Assigned task. Copy, word for word, the lines of the entries below between the one with "def State.emit (s" and the one with "bufFind m i", inclusive, and leave out everything else.

Data supplied.
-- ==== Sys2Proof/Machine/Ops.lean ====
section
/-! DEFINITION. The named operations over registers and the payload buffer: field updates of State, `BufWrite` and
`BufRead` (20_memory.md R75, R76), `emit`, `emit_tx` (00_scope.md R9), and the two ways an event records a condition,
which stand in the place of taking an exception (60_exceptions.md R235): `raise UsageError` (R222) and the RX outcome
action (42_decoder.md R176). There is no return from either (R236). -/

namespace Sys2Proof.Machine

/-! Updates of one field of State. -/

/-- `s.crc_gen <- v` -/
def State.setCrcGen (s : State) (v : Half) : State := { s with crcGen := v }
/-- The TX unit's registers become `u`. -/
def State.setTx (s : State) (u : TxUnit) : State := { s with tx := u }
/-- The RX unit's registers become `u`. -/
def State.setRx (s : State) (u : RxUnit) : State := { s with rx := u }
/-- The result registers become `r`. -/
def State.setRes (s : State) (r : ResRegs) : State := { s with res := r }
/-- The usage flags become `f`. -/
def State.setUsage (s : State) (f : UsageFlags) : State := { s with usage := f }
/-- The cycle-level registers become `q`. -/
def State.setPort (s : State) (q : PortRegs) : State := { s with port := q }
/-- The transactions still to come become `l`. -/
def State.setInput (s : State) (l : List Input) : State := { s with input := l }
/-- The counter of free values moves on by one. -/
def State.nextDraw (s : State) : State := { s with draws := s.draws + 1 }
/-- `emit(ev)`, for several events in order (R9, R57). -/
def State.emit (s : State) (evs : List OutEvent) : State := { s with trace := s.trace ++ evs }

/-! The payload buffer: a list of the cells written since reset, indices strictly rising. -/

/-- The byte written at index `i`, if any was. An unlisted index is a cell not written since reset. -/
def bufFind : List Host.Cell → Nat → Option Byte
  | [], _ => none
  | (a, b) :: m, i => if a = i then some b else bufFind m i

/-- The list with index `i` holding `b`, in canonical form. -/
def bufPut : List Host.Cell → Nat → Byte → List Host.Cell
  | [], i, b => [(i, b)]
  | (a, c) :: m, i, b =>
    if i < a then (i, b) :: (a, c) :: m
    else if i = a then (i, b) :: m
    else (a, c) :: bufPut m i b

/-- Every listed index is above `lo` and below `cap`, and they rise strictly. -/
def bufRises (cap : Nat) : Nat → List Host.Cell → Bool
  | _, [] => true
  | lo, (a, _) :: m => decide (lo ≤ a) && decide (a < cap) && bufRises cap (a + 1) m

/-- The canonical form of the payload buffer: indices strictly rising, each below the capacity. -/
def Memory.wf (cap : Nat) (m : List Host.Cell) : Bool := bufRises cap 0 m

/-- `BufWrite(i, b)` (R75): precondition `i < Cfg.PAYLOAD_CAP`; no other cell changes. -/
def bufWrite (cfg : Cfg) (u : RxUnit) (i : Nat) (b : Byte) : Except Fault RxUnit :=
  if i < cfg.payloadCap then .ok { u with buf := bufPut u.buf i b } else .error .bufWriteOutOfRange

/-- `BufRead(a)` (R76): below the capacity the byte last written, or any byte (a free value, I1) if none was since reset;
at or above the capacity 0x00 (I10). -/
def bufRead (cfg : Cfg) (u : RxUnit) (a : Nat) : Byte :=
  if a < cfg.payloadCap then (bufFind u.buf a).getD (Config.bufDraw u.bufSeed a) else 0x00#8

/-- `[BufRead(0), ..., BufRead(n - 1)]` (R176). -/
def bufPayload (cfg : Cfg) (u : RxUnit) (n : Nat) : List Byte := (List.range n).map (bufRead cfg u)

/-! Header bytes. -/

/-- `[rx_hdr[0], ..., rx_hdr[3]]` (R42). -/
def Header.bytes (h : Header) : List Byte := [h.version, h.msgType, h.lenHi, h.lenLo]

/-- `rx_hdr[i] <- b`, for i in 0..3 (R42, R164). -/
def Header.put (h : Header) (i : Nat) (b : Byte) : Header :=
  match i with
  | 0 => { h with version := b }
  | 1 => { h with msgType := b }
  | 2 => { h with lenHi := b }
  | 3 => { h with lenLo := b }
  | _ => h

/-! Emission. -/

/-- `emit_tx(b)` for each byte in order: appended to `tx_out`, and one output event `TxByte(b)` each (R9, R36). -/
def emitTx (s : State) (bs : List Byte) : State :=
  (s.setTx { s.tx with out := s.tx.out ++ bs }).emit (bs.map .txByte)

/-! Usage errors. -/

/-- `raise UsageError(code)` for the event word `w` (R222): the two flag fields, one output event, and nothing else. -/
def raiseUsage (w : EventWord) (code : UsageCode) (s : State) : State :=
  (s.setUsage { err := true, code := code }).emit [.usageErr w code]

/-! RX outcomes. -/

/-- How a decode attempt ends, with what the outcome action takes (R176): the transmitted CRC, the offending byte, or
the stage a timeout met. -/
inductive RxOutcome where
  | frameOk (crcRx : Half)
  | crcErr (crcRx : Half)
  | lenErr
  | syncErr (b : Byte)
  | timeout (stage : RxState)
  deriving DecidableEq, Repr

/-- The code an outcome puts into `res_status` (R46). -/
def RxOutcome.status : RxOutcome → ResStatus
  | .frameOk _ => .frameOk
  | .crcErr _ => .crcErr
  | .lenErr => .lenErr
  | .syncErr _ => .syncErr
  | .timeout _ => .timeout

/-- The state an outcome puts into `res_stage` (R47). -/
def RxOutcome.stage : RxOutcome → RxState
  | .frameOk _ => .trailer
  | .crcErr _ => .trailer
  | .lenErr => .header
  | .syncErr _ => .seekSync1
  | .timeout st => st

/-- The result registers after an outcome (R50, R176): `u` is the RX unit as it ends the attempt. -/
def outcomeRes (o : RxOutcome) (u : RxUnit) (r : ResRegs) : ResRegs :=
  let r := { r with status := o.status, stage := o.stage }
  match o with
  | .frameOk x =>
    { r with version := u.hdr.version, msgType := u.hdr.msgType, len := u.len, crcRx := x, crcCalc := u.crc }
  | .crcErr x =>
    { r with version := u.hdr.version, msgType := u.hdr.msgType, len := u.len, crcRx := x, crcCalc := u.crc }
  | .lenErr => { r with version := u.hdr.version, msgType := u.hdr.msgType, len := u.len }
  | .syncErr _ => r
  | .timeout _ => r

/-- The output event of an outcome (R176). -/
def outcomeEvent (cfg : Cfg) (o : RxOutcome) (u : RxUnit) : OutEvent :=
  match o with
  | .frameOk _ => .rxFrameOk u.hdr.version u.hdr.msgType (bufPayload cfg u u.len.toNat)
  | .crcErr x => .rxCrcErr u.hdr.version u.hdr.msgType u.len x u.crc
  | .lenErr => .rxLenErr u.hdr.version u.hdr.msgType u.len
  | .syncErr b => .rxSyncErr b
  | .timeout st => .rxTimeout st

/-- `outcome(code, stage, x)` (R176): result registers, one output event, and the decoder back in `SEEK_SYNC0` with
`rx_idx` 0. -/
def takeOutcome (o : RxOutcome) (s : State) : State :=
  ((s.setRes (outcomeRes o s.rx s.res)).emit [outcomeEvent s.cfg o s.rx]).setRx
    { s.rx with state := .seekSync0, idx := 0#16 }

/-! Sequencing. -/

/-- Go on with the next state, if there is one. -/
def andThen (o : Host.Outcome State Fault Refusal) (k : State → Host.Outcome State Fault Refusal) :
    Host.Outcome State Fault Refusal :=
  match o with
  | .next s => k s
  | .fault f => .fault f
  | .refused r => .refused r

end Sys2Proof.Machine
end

Reply to the exercise.
def State.emit (s : State) (evs : List OutEvent) : State := { s with trace := s.trace ++ evs }

/-! The payload buffer: a list of the cells written since reset, indices strictly rising. -/

/-- The byte written at index `i`, if any was. An unlisted index is a cell not written since reset. -/
def bufFind : List Host.Cell → Nat → Option Byte
  | [], _ => none
  | (a, b) :: m, i => if a = i then some b else bufFind m i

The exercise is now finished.